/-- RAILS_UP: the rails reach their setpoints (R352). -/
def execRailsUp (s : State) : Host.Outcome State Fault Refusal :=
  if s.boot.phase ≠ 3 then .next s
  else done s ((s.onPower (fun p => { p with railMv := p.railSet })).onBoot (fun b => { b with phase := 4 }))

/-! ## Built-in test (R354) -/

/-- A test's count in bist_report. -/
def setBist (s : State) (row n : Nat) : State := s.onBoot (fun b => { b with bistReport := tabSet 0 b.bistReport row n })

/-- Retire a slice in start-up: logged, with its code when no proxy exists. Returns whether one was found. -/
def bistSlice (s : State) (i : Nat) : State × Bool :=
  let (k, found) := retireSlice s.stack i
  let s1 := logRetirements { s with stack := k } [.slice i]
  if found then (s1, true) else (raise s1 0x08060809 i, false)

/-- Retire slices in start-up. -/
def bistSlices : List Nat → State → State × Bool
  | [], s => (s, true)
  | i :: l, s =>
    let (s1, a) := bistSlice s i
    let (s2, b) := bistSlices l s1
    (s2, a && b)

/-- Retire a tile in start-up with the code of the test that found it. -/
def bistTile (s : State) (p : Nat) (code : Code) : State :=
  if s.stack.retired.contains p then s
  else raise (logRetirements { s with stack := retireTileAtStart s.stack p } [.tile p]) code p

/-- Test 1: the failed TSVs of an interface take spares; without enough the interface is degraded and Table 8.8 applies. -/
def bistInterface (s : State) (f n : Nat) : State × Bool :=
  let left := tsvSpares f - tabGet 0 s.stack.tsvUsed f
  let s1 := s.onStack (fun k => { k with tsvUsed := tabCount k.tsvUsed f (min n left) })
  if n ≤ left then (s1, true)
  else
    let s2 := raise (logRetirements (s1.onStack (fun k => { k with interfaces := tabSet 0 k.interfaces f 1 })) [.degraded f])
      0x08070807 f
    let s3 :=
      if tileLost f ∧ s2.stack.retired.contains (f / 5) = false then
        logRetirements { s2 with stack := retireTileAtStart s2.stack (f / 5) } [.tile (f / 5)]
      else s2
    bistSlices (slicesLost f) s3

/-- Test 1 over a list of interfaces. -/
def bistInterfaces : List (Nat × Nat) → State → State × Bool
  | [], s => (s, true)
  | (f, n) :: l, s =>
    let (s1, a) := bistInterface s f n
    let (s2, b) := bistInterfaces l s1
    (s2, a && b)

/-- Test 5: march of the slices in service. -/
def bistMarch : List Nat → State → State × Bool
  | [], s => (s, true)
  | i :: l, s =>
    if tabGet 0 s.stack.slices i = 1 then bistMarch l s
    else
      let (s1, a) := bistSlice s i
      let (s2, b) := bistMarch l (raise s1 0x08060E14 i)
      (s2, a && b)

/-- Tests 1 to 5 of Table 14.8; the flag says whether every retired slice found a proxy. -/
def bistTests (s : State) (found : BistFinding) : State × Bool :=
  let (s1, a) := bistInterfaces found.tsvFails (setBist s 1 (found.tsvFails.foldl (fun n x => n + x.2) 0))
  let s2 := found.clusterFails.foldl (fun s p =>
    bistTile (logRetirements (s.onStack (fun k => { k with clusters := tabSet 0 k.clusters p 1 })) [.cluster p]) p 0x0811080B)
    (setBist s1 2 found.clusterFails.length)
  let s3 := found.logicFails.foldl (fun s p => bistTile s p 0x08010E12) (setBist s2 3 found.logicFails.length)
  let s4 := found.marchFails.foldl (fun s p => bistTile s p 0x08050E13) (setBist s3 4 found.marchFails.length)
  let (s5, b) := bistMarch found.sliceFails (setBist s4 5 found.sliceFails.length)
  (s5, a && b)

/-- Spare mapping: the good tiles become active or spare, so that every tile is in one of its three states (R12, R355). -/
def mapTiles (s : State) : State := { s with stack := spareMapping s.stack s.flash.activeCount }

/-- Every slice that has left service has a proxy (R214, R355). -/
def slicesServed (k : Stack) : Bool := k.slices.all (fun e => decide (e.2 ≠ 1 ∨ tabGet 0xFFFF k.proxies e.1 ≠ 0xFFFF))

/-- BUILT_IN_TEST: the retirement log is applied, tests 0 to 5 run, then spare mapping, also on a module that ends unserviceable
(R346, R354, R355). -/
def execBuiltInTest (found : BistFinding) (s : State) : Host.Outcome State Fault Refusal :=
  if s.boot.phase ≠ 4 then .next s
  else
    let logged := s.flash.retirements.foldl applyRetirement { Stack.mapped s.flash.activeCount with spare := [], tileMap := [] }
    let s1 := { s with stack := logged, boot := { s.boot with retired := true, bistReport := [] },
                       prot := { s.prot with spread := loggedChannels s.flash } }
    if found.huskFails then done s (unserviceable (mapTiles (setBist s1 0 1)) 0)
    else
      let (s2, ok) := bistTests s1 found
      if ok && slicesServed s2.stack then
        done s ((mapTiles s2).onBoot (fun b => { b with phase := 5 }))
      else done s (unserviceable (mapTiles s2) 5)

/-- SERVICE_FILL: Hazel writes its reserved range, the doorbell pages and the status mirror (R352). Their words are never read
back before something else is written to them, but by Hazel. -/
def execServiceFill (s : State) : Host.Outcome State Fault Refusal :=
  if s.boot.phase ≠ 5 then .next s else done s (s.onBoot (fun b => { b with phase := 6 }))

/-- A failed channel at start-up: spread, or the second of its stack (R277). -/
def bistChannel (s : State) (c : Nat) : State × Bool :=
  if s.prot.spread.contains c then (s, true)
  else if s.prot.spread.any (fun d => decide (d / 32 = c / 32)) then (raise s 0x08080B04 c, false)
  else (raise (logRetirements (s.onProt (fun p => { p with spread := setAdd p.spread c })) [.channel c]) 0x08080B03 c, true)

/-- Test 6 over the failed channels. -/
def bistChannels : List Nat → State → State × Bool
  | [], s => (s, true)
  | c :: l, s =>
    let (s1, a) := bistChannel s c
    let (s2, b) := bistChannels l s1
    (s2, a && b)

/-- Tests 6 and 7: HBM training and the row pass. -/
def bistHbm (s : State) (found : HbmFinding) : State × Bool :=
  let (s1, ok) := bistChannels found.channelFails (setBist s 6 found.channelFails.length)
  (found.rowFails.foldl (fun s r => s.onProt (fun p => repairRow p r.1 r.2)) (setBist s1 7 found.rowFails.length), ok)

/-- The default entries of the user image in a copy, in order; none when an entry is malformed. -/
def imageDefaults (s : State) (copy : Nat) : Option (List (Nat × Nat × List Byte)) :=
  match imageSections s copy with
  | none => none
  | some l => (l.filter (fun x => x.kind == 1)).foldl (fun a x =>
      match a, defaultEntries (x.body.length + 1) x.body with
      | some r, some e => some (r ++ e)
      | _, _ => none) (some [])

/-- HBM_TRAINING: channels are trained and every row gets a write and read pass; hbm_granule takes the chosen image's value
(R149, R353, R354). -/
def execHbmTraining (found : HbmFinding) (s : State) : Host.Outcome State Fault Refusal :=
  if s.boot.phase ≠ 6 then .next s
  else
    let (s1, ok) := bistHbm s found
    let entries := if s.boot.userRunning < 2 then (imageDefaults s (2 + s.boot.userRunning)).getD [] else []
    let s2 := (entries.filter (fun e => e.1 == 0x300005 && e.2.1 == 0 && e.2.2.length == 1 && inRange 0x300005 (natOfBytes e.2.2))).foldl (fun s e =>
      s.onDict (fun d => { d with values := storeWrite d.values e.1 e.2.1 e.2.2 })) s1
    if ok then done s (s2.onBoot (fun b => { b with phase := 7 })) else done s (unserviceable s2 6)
* * *
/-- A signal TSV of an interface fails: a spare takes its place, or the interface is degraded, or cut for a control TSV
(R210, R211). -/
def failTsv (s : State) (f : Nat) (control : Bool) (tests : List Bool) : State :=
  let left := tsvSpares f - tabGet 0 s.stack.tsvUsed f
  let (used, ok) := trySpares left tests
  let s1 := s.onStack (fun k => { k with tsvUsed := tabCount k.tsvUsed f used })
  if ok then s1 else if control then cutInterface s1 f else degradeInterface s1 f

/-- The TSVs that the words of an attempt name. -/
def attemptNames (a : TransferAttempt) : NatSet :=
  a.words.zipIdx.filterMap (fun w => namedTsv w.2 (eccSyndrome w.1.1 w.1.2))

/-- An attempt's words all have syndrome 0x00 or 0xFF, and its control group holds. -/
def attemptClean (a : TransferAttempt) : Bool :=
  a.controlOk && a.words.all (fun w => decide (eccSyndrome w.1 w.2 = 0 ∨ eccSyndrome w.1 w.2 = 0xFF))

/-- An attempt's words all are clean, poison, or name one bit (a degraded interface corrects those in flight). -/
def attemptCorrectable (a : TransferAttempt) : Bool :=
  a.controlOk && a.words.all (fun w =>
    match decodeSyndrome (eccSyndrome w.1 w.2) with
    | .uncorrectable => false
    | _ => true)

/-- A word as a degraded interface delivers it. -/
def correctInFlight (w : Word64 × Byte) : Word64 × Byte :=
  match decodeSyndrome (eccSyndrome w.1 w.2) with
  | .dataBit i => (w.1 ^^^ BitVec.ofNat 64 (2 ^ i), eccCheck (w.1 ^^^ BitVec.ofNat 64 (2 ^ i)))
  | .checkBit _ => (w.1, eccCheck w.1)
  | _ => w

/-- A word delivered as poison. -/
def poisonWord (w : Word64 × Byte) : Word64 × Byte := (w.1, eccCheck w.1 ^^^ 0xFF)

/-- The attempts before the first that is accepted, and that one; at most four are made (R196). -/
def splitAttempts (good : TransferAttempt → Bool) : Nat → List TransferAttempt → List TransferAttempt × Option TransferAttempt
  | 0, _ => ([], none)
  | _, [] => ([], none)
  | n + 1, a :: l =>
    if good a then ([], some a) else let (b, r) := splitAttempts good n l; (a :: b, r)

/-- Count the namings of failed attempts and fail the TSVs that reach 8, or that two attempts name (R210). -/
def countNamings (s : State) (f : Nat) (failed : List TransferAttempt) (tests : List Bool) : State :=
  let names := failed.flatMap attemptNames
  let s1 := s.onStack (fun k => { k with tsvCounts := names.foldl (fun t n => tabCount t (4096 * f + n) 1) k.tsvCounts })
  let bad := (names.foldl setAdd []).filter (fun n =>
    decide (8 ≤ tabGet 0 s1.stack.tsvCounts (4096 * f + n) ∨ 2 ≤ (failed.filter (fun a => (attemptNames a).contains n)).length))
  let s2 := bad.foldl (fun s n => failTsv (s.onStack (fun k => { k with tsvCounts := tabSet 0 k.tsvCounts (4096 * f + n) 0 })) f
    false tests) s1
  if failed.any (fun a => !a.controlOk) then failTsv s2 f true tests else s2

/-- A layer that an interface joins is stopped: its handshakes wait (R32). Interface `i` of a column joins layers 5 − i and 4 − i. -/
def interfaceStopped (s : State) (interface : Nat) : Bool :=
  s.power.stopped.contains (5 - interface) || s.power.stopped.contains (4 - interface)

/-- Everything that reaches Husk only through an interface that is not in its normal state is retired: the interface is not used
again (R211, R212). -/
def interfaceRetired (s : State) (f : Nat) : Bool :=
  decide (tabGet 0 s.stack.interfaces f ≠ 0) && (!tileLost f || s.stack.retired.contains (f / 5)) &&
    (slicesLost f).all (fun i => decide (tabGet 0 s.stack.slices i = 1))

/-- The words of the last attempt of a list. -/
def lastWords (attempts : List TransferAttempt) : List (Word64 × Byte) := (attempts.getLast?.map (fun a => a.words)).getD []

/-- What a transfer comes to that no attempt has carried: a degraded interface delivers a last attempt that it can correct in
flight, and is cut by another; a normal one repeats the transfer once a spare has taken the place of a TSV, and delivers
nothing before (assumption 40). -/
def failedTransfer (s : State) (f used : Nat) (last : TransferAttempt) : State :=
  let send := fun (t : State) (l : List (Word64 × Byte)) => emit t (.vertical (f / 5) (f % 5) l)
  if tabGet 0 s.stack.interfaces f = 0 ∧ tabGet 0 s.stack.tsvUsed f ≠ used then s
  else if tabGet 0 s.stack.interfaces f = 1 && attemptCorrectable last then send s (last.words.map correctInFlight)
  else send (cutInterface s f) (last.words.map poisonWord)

- Prompt: The count alone is needed: how many lines of these entries contain the word "Option"?

- Task response: 2